Long before, people has been trying hard in overcoming the human language barriers. Until recent years, IT giants like Google and Microsoft have been dedicating huge amount of resources to leapfrogged these difficulties in languages. Seamless voice translation may even seem possible in the near future. As much as we like, does it mean we have reached a breakthrough in creating a barrier-free language world?
Although instant translation is not perfect, we can now speak directly into Google translation mobile app and get our spoken words translation into another language. For most of us, it makes travelling a whole lot easier in foreign countries. In 2015 Microsoft released a new skype version that let user speaks in native language and auto translate into another foreign language. (https://support.skype.com/en/faq/FA34542/how-do-i-set-up-and-use-skype-translator)
Google translate more than 100 million words daily since its introduction in 2011. In addition to text translation, Google translate’s text recognition technology is able to capture image from camera and translate foreign text (https://support.google.com/translate/answer/6142483?hl=en). This is especially helpful when reading the menu in a foreign restaurant.
Although Google has made remarkable improvement in instant translation, there is still a whole lot to do.
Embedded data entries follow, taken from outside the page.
/-! ## Stamps (R216, R222) -/

/-- Units of 2^-16 DCLK in 2^k ms of the timebase. -/
def msStamp : Nat := 1200000 * 65536

/-- Twice the calibrated part of a code times H: 2 (h0 + ... + h(k-1)) + hk. A code without counts takes the tau of the nearest lower code
that has counts (R222). -/
def tauCounts (hist : List Nat) (code : Nat) : Nat :=
  let k := ((List.range (code + 1)).reverse.find? (fun j => decide (hist.getD j 0 ≠ 0))).getD code
  2 * (hist.take k).sum + hist.getD k 0

/-- DLY: the fused input-path delay and the trim, in units of 2^-8 ps (R216). -/
def chDelay (s : State) (n : Nat) : Int := Config.fusedInput n (chPresc s n) + s.getI (F.TRN_CH_DLY_DLY n)

/-- tau + DLY in units of 1/20000 of 2^-16 DCLK. -/
def tauDelay (s : State) (n : Nat) (hist : List Nat) (code : Nat) : Int :=
  1310720000 + 625 * (tauCounts hist code : Int) + 6144 * chDelay s n

/-- The timebase stamp: c T - tau - DLY, in units of 2^-16 DCLK, rounded to nearest (R216; assumption log 31). -/
def timebaseStamp (c : Nat) (x : Int) : Int := (((c : Int) * 65536 * 20000 - x) + 10000) / 20000

/-- The Datum stamp: D(E) - (tau + DLY)(1 + y), rounded to 2^-16 ns, ties upward (R216). -/
def datumStamp (d : Instant) (y x : Int) : Instant :=
  instAdd d ((12000 * 2 ^ 48 - x * (2 ^ 48 + y)) / (24000 * 2 ^ 48))

/-! ## Converting an edge (R218) -/

/-- The converters in service. -/
def TrnChan.serving (c : TrnChan) : List (Fin 3) := (List.finRange 3).filter (fun k => c.convs[k].serving)

/-- The dead time of a channel has passed: 48 ns with two serving converters, 96 ns with one, in fifths of a DCLK period (R218, R223). -/
def TrnChan.free (c : TrnChan) (now : Nat) : Bool :=
  match c.serving with
  | [] => false
  | [_] => c.lastConv.all (fun l => decide (576 ≤ 5 * (now - l)))
  | _ => c.lastConv.all (fun l => decide (288 ≤ 5 * (now - l)))

/-- The converter that takes the next edge: those in service take turns. -/
def TrnChan.pick (c : TrnChan) : Option (Fin 3) :=
  (c.serving.find? (fun k => decide (c.nextConv ≤ k.val))).orElse (fun _ => c.serving.head?)

/-- Whether an edge is one that the channel selects. -/
def edgeSelected (s : State) (n : Nat) (falling : Bool) : Bool :=
  match chEdge s n with
  | 0 => !falling
  | 1 => falling
  | _ => true

/-- The holdoff has expired (R219). -/
def holdoffOver (s : State) (c : TrnChan) : Bool := c.holdEnd.all (fun t => decide (0 ≤ instDiff s.datum t))

/-- Whether edges reach a channel: the recovered clock of a main port gives none while the port's link is down (R215). -/
def edgesArrive (s : State) (n : Nat) : Bool := if 18 ≤ n ∧ n ≤ 21 then s.on (F.PRT_P_STAT_LINK (n - 18)) else true

/-- An edge counted after the prescaler fires a converter where the trigger's conditions hold. One that finds the serving converters busy is missed (R218). -/
def trigger (n : Fin 24) (falling : Bool) (code : Nat) (c : TrnChan) (s : State) : State :=
  if c.edges < chDecim s n ∨ holdoffOver s c = false then s.setChan n c
  else
    match (if c.free s.trn.coarse then c.pick else none) with
    | none =>
      let s := s.setChan n c
      if chDecim s n = 1 ∧ c.serving ≠ [] then
        pmcEvent 10 0x03 n 1 (irqSet 5 A.TRN_IRQ_STAT 25 (s.addSat (F.TRN_CH_MISSED_CNT_COUNT n) 1))
      else s
    | some k =>
      let x := tauDelay s n c.convs[k].hist code
      let e : TrnEdge := ⟨s.trn.coarse, timebaseStamp s.trn.coarse x, datumStamp s.datum s.dtm.y x, c.edges, c.total, falling⟩
      pmcEvent 10 0x02 n 1 (s.setChan n { c with edges := 0, lastConv := some s.trn.coarse, nextConv := (k.val + 1) % 3, waiting := c.waiting ++ [e] })

/-- TRANSIT_EDGE: a selected edge of the input, with its converter's code, at the DCLK edge that ends integration (R216, R218). The prescaler passes each 2^k-th
selected edge to the edge counter (assumption log 101). The converted edge then waits for its MINW check. -/
def transitEdge (n : Fin 24) (falling : Bool) (code : Nat) (narrow : Bool) (s : State) : State :=
  if dclkRuns s && chEnabled s n && edgesArrive s n && edgeSelected s n falling then
    let c := s.chan n
    if c.div + 1 < 2 ^ chPresc s n then s.setChan n { c with div := c.div + 1 }
    else
      let c := { c with div := 0, edges := c.edges + 1, total := c.total + 1, tickEdges := c.tickEdges + 1, narrow := c.narrow || narrow }
      trigger n falling code c (if narrow || decide (300000 < c.tickEdges) then s.set (F.TRN_CH_STAT_RANGE n) 1 else s)
  else s

/-- TRANSIT_EDGE (R218). -/
def execTransitEdge (ch : Fin 24) (falling : Bool) (code : Fin 16384) (narrow : Bool) (s : State) : Host.Outcome State Fault Refusal :=
  .next (transitEdge ch falling code narrow s)

/-! ## Statistics (R231, R232) -/

/-- An empty block. -/
def TrnStats.empty : TrnStats := ⟨0, 0, 0, 0, 0⟩

/-- Integer square root, bit by bit from 2^k down. -/
def isqrtBits (x : Nat) : Nat → Nat → Nat
  | 0, r => r
  | k + 1, r => isqrtBits x k (if (r + 2 ^ k) * (r + 2 ^ k) ≤ x then r + 2 ^ k else r)

/-- Integer square root of a number. -/
def isqrt (x : Nat) : Nat := isqrtBits x (Nat.log2 x / 2 + 1) 0

/-- Round a quotient to nearest, ties upward. -/
def roundDiv (a : Int) (b : Nat) : Int := (2 * a + b) / (2 * b : Nat)

/-- The deviation s of a block, rounded to nearest, saturating (R231). -/
def TrnStats.dev (b : TrnStats) : Nat :=
  if b.n ≤ 1 then 0
  else
    let v := ((b.n : Int) * b.squares - b.sum * b.sum).toNat
    let r := (isqrt (4 * v / (b.n * (b.n - 1))) + 1) / 2
    if 2 ^ 32 ≤ r then 2 ^ 32 - 1 else r

/-- Add a sample. -/
def TrnStats.add (b : TrnStats) (x : Int) : TrnStats :=
  ⟨b.n + 1, b.sum + x, b.squares + x * x, if b.n = 0 ∨ x < b.min then x else b.min, if b.n = 0 ∨ b.max < x then x else b.max⟩

/-- A sample reaches the statistics engine (R231). -/
def statSample (n : Fin 24) (x : Int) (s : State) : State :=
  if s.on (F.TRN_CH_STATN_EN n) then
    let c := s.chan n
    let b := c.stats.add x
    if b.n < s.get (F.TRN_CH_STATN_N n) then s.setChan n { c with stats := b }
    else
      let r : TrnResult := ⟨(c.latest.seq + 1) % 2 ^ 32, b.n, roundDiv b.sum b.n, b.min, b.max, b.dev⟩
      let s := s.setChan n { c with stats := TrnStats.empty, latest := r }
      let s := if s.on (F.TRN_CH_STATN_CONT n) then s else s.set (F.TRN_CH_STATN_EN n) 0
      irqSet 5 A.TRN_IRQ_STAT n s
  else s

/-- A read of RES_SEQ latches the latest result set (R232). -/
def resLatch (n : Nat) (r : TrnResult) (s : State) : State :=
  let s := (s.set (F.TRN_CH_RES_SEQ_SEQ n) r.seq).set (F.TRN_CH_RES_DEV_DEV n) r.dev
  let s := (s.set64 (A.TRN_CH_RES_MEAN_W0 n) (ofSigned 64 r.mean)).set64 (A.TRN_CH_RES_MIN_W0 n) (ofSigned 64 r.min)
  (s.set64 (A.TRN_CH_RES_MAX_W0 n) (ofSigned 64 r.max)).set (F.TRN_CH_RES_N_N n) r.n

/-! ## Records (R220, R230, R235) -/

/-- The flags of a record at its production (R235). -/
def recordFlags (s : State) (n : Nat) (c : TrnChan) (falling ovf : Bool) : Nat :=
  (if c.wraps < s.trn.coarse / 2 ^ 40 then 1 else 0) + (if ovf then 2 else 0) + (if s.on F.TRN_STAT_QUALITY then 4 else 0)
    + (if c.freezeNext then 8 else 0) + (if s.on (F.TRN_CH_STAT_RANGE n) then 32 else 0) + (if falling then 64 else 0)
    + (if c.stepNext then 128 else 0)

/-- A channel produces a record: it enters the channel queue, or is lost when 16 wait there (R220). A channel with neither HOST nor QUEUE produces
none. -/
def produce (n : Fin 24) (kind edges value : Nat) (datum : Instant) (falling ovf : Bool) (s : State) : State :=
  let host := s.on (F.TRN_CH_CFG_HOST n)
  let queue := s.on (F.TRN_CH_CFG_QUEUE n)
  if host || queue then
    let c := s.chan n
    if 16 ≤ c.queue.length then
      pmcEvent 10 0x06 n 1 (irqSet 5 A.TRN_IRQ_STAT 24
        ((s.setChan n { c with lostNext := true }).addSat (F.TRN_CH_LOST_CNT_COUNT n) 1))
    else
      let r : TrnRecord := ⟨kind, recordFlags s n c falling ovf, if edges < 2 ^ 32 then edges else 2 ^ 32 - 1, value % 2 ^ 64, datum, host, queue⟩
      let c := { c with queue := c.queue ++ [r], wraps := s.trn.coarse / 2 ^ 40, freezeNext := false, stepNext := false }
      (s.setChan n c).set (F.TRN_CH_STAT_QLEVEL n) c.queue.length
  else s

/-- The 32 bytes of a record (R235). -/
def TrnRecord.bytes (r : TrnRecord) (n : Nat) (lost : Bool) : Bytes :=
  natLE 1 r.kind ++ natLE 1 n ++ natLE 2 (r.flags + (if lost then 16 else 0)) ++ natLE 4 r.edges ++ natLE 8 r.value
    ++ natLE 4 (instFrac r.datum) ++ natLE 4 (instNs r.datum) ++ natLE 4 (instSec r.datum) ++ natLE 4 (instSec r.datum / 2 ^ 32)

/-- Channels in the order in which the result path serves them: those with an owner, then the others from the round-robin's turn on (R220). -/
def pathOrder (s : State) : List (Fin 24) :=
  let all : List (Fin 24) := List.finRange 24
  all.filter (fun (n : Fin 24) => decide (chOwner s n.val ≠ 0))
    ++ (all.filter (fun n => decide (s.trn.turn ≤ n.val)) ++ all.filter (fun n => decide (n.val < s.trn.turn))).filter
      (fun (n : Fin 24) => decide (chOwner s n.val = 0))

/-- A record reaches the event queue (R236). -/
def evqPush (b : Bytes) (s : State) : State :=
  if 256 ≤ s.trn.evq.length then irqSet 5 A.TRN_IRQ_STAT 29 (s.addSat F.TRN_EVQ_LOST_CNT_COUNT 1)
  else { s with trn := { s.trn with evq := s.trn.evq ++ [b] } }.set F.TRN_EVQ_STAT_LEVEL (s.trn.evq.length + 1)
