-- ==== Sys2Proof/Machine/Crypto.lean ====
section
/-! DEFINITION. The primitives that the spec names by their standards: SHA-384 and SHA-512 (FIPS 180-4), HMAC and HKDF (RFC 2104, RFC 5869), AES (FIPS 197),
AES-SIV-CMAC (RFC 5297), AES-KW (RFC 3394), MD5 (RFC 1321) and SipHash-2-4. The spec states no more of them than the name (assumption log 23). -/
namespace Sys2Proof.Machine

/-! ## SHA-512 and SHA-384 -/

/-- The round constants of SHA-512: the fractions of the cube roots of the first 80 primes, part 0. -/
def sha512K0 : List (BitVec 64) := [
  0x428A2F98D728AE22, 0x7137449123EF65CD, 0xB5C0FBCFEC4D3B2F, 0xE9B5DBA58189DBBC,
  0x3956C25BF348B538, 0x59F111F1B605D019, 0x923F82A4AF194F9B, 0xAB1C5ED5DA6D8118,
  0xD807AA98A3030242, 0x12835B0145706FBE, 0x243185BE4EE4B28C, 0x550C7DC3D5FFB4E2,
  0x72BE5D74F27B896F, 0x80DEB1FE3B1696B1, 0x9BDC06A725C71235, 0xC19BF174CF692694]

/-- The round constants of SHA-512: the fractions of the cube roots of the first 80 primes, part 1. -/
def sha512K1 : List (BitVec 64) := [
  0xE49B69C19EF14AD2, 0xEFBE4786384F25E3, 0xFC19DC68B8CD5B5, 0x240CA1CC77AC9C65,
  0x2DE92C6F592B0275, 0x4A7484AA6EA6E483, 0x5CB0A9DCBD41FBD4, 0x76F988DA831153B5,
  0x983E5152EE66DFAB, 0xA831C66D2DB43210, 0xB00327C898FB213F, 0xBF597FC7BEEF0EE4,
  0xC6E00BF33DA88FC2, 0xD5A79147930AA725, 0x6CA6351E003826F, 0x142929670A0E6E70]

/-- The round constants of SHA-512: the fractions of the cube roots of the first 80 primes, part 2. -/
def sha512K2 : List (BitVec 64) := [
  0x27B70A8546D22FFC, 0x2E1B21385C26C926, 0x4D2C6DFC5AC42AED, 0x53380D139D95B3DF,
  0x650A73548BAF63DE, 0x766A0ABB3C77B2A8, 0x81C2C92E47EDAEE6, 0x92722C851482353B,
  0xA2BFE8A14CF10364, 0xA81A664BBC423001, 0xC24B8B70D0F89791, 0xC76C51A30654BE30,
  0xD192E819D6EF5218, 0xD69906245565A910, 0xF40E35855771202A, 0x106AA07032BBD1B8]

/-- The round constants of SHA-512: the fractions of the cube roots of the first 80 primes, part 3. -/
def sha512K3 : List (BitVec 64) := [
  0x19A4C116B8D2D0C8, 0x1E376C085141AB53, 0x2748774CDF8EEB99, 0x34B0BCB5E19B48A8,
  0x391C0CB3C5C95A63, 0x4ED8AA4AE3418ACB, 0x5B9CCA4F7763E373, 0x682E6FF3D6B2B8A3,
  0x748F82EE5DEFB2FC, 0x78A5636F43172F60, 0x84C87814A1F0AB72, 0x8CC702081A6439EC,
  0x90BEFFFA23631E28, 0xA4506CEBDE82BDE9, 0xBEF9A3F7B2C67915, 0xC67178F2E372532B]

/-- The round constants of SHA-512: the fractions of the cube roots of the first 80 primes, part 4. -/
def sha512K4 : List (BitVec 64) := [
  0xCA273ECEEA26619C, 0xD186B8C721C0C207, 0xEADA7DD6CDE0EB1E, 0xF57D4F7FEE6ED178,
  0x6F067AA72176FBA, 0xA637DC5A2C898A6, 0x113F9804BEF90DAE, 0x1B710B35131C471B,
  0x28DB77F523047D84, 0x32CAAB7B40C72493, 0x3C9EBE0A15C9BEBC, 0x431D67C49C100D4C,
  0x4CC5D4BECB3E42B6, 0x597F299CFC657E2A, 0x5FCB6FAB3AD6FAEC, 0x6C44198C4A475817]

/-- The round constants of SHA-512: the fractions of the cube roots of the first 80 primes. -/
def sha512K : List (BitVec 64) := sha512K0 ++ sha512K1 ++ sha512K2 ++ sha512K3 ++ sha512K4

/-- The initial value of SHA-512. -/
def sha512Init : List (BitVec 64) := [
  0x6A09E667F3BCC908, 0xBB67AE8584CAA73B, 0x3C6EF372FE94F82B, 0xA54FF53A5F1D36F1,
  0x510E527FADE682D1, 0x9B05688C2B3E6C1F, 0x1F83D9ABFB41BD6B, 0x5BE0CD19137E2179]

/-- The initial value of SHA-384. -/
def sha384Init : List (BitVec 64) := [
  0xCBBB9D5DC1059ED8, 0x629A292A367CD507, 0x9159015A3070DD17, 0x152FECD8F70E5939,
  0x67332667FFC00B31, 0x8EB44A8768581511, 0xDB0C2E0D64F98FA7, 0x47B5481DBEFA4FA4]

/-- The eight working variables. -/
structure Sha8 where
  a : BitVec 64
  b : BitVec 64
  c : BitVec 64
  d : BitVec 64
  e : BitVec 64
  f : BitVec 64
  g : BitVec 64
  h : BitVec 64

/-- Working variables from a list. -/
def Sha8.of (l : List (BitVec 64)) : Sha8 :=
  let w := fun i => l.getD i 0
  ⟨w 0, w 1, w 2, w 3, w 4, w 5, w 6, w 7⟩

/-- The variables as a list. -/
def Sha8.list (s : Sha8) : List (BitVec 64) := [s.a, s.b, s.c, s.d, s.e, s.f, s.g, s.h]

/-- The message schedule, newest word first: extend by `n` words. -/
def shaSchedule : Nat → List (BitVec 64) → List (BitVec 64)
  | 0, w => w
  | n + 1, w =>
    let x2 := w.getD 1 0
    let x15 := w.getD 14 0
    let s1 := x2.rotateRight 19 ^^^ x2.rotateRight 61 ^^^ (x2 >>> 6)
    let s0 := x15.rotateRight 1 ^^^ x15.rotateRight 8 ^^^ (x15 >>> 7)
    shaSchedule n ((s1 + w.getD 6 0 + s0 + w.getD 15 0) :: w)

/-- One round with its constant plus schedule word. -/
def shaRound (s : Sha8) (kw : BitVec 64) : Sha8 :=
  let s1 := s.e.rotateRight 14 ^^^ s.e.rotateRight 18 ^^^ s.e.rotateRight 41
  let ch := (s.e &&& s.f) ^^^ (~~~ s.e &&& s.g)
  let t1 := s.h + s1 + ch + kw
  let s0 := s.a.rotateRight 28 ^^^ s.a.rotateRight 34 ^^^ s.a.rotateRight 39
  let mj := (s.a &&& s.b) ^^^ (s.a &&& s.c) ^^^ (s.b &&& s.c)
  ⟨t1 + s0 + mj, s.a, s.b, s.c, s.d + t1, s.e, s.f, s.g⟩

/-- Cut a string into pieces of `w` bytes; at most `n`. -/
def chunks (w : Nat) : Nat → Bytes → List Bytes
  | 0, _ => []
  | n + 1, b => if b.isEmpty then [] else b.take w :: chunks w n (b.drop w)

/-- The pieces of `w` bytes of a string. -/
def pieces (w : Nat) (b : Bytes) : List Bytes := chunks w b.length b

/-- Absorb one block of 128 bytes. -/
def shaBlock (h : List (BitVec 64)) (blk : Bytes) : List (BitVec 64) :=
  let w := (pieces 8 blk).map (fun x => BitVec.ofNat 64 (beNat x))
  let ws := (shaSchedule 64 w.reverse).reverse
  let s := (List.zipWith (· + ·) sha512K ws).foldl shaRound (Sha8.of h)
  List.zipWith (· + ·) h s.list

/-- The padding of SHA-512. -/
def shaPad (n : Nat) : Bytes := [0x80] ++ zeros ((239 - n % 128) % 128) ++ natBE 16 (8 * n)

/-- The hash over padded blocks. -/
def shaRun (init : List (BitVec 64)) (b : Bytes) : Bytes :=
  ((pieces 128 (b ++ shaPad b.length)).foldl shaBlock init).flatMap (fun x => natBE 8 x.toNat)

/-- SHA-512. -/
def sha512 (b : Bytes) : Bytes := shaRun sha512Init b

/-- SHA-384. -/
def sha384 (b : Bytes) : Bytes := (shaRun sha384Init b).take 48

/-- HMAC-SHA-384. -/
def hmac384 (key msg : Bytes) : Bytes :=
  let k := padTo 128 (if 128 < key.length then sha384 key else key)
  sha384 (k.map (· ^^^ 0x5C) ++ sha384 (k.map (· ^^^ 0x36) ++ msg))

/-- HKDF-Extract with SHA-384. -/
def hkdfExtract (salt ikm : Bytes) : Bytes := hmac384 salt ikm

/-- The blocks of HKDF-Expand from block i on. -/
def hkdfBlocks (prk info : Bytes) : Nat → Nat → Bytes → Bytes
  | 0, _, _ => []
  | n + 1, i, t =>
    let u := hmac384 prk (t ++ info ++ natBE 1 i)
    u ++ hkdfBlocks prk info n (i + 1) u

/-- HKDF-Expand with SHA-384. -/
def hkdfExpand (prk info : Bytes) (n : Nat) : Bytes := (hkdfBlocks prk info ((n + 47) / 48) 1 []).take n

/-- The bytes of a label. -/
def label (s : String) : Bytes := s.toList.map (fun c => BitVec.ofNat 8 c.toNat)

/-- HKDF with a salt of 48 zero bytes. -/
def hkdf (ikm info : Bytes) (n : Nat) : Bytes := hkdfExpand (hkdfExtract (zeros 48) ikm) info n

/-! ## AES -/

/-- Doubling in GF(2^8). -/
def xtime (x : Byte) : Byte := if x.getLsbD 7 then (x <<< 1) ^^^ 0x1B else x <<< 1

/-- Product in GF(2^8), by the bits of the second factor. -/
def gmulBits : Nat → Byte → Byte → Byte
  | 0, _, _ => 0
  | n + 1, x, y => (if y.getLsbD 0 then x else 0) ^^^ gmulBits n (xtime x) (y >>> 1)

/-- Product in GF(2^8). -/
def gmul (x y : Byte) : Byte := gmulBits 8 x y

/-- The inverse in GF(2^8), x^254; 0 for 0. -/
def ginv (x : Byte) : Byte :=
  let x2 := gmul x x
  let x4 := gmul x2 x2
  let x8 := gmul x4 x4
  let x16 := gmul x8 x8
  let x32 := gmul x16 x16
  let x64 := gmul x32 x32
  let x128 := gmul x64 x64
  gmul x2 (gmul x4 (gmul x8 (gmul x16 (gmul x32 (gmul x64 x128)))))

/-- The S-box. -/
def sbox (x : Byte) : Byte :=
  let i := ginv x
  i ^^^ i.rotateLeft 1 ^^^ i.rotateLeft 2 ^^^ i.rotateLeft 3 ^^^ i.rotateLeft 4 ^^^ 0x63

/-- The inverse S-box. -/
def invSbox (y : Byte) : Byte := ginv (y.rotateLeft 1 ^^^ y.rotateLeft 3 ^^^ y.rotateLeft 6 ^^^ 0x05)

/-- Exclusive or of two strings, as long as the shorter. -/
def xorBytes (a b : Bytes) : Bytes := List.zipWith (· ^^^ ·) a b

/-- Extend the key schedule, newest word first, by `n` words from word i on; `nk` words of key. -/
def keyExtend (nk : Nat) : Nat → Nat → Byte → List Bytes → List Bytes
  | 0, _, _, w => w
  | n + 1, i, rc, w =>
    let t := w.headD []
    let r := if i % nk = 0 then xorBytes ((t.drop 1 ++ t.take 1).map sbox) [rc, 0, 0, 0]
      else if nk = 8 ∧ i % nk = 4 then t.map sbox else t
    keyExtend nk n (i + 1) (if i % nk = 0 then xtime rc else rc) (xorBytes (w.getD (nk - 1) []) r :: w)

/-- The round keys of a key of 16 or 32 bytes. -/
def aesKeys (key : Bytes) : List Bytes :=
  let nk := key.length / 4
  (pieces 16 ((keyExtend nk (4 * (nk + 7) - nk) nk 1 (pieces 4 key).reverse).reverse.flatten))

/-- Shift the rows of a state by a step per row. -/
def shiftRows (k : Nat) (s : Bytes) : Bytes := (List.range 16).map (fun i => s.getD ((i + k * (i % 4)) % 16) 0)

/-- Multiply the columns by a circulant matrix. -/
def mixColumns (m0 m1 m2 m3 : Byte) (s : Bytes) : Bytes :=
  (List.range 16).map (fun i =>
    let b := fun j => s.getD (4 * (i / 4) + (i + j) % 4) 0
    gmul m0 (b 0) ^^^ gmul m1 (b 1) ^^^ gmul m2 (b 2) ^^^ gmul m3 (b 3))

/-- The rounds of encryption. -/
def aesRounds : List Bytes → Bytes → Bytes
  | [], s => s
  | [k], s => xorBytes (shiftRows 4 (s.map sbox)) k
  | k :: ks, s => aesRounds ks (xorBytes (mixColumns 2 3 1 1 (shiftRows 4 (s.map sbox))) k)

/-- Encrypt a block. -/
def aesEnc (key b : Bytes) : Bytes :=
  match aesKeys key with
  | [] => b
  | k :: ks => aesRounds ks (xorBytes b k)

/-- The rounds of decryption, with the round keys from the last but one back. -/
def aesInvRounds : List Bytes → Bytes → Bytes
  | [], s => s
  | [k], s => xorBytes ((shiftRows 12 s).map invSbox) k
  | k :: ks, s => aesInvRounds ks (mixColumns 14 11 13 9 (xorBytes ((shiftRows 12 s).map invSbox) k))

/-- Decrypt a block. -/
def aesDec (key b : Bytes) : Bytes :=
  match (aesKeys key).reverse with
  | [] => b
  | k :: ks => aesInvRounds ks (xorBytes b k)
In order to bring this application to the next level, software engineers have to extract quality voice samples from data and add this into Google’s voice databank. The difficulty lies in the vast amount of data and variety of accent & vocalization in different languages. This has a great impact in the quality of the translated language (or target language).
Microsoft spent a decade long in instant translation development for Skype, based on their study on semi-supervised Gaussian mixture model (GMM) hidden Markov model (HMM) and deep neural network (DNN) HMM acoustic model training. In 2010, Microsoft made its breakthrough in cross-language communication, created “The Translating Telephone” which enables speech to tran scripted text (https://www.microsoft.com/en-us/research/video/the-translating-telephone/). This is then translated live using machine translation to provide speech-to-text translation and further fed into a text-to-speech system to realize speech-to-speech translation.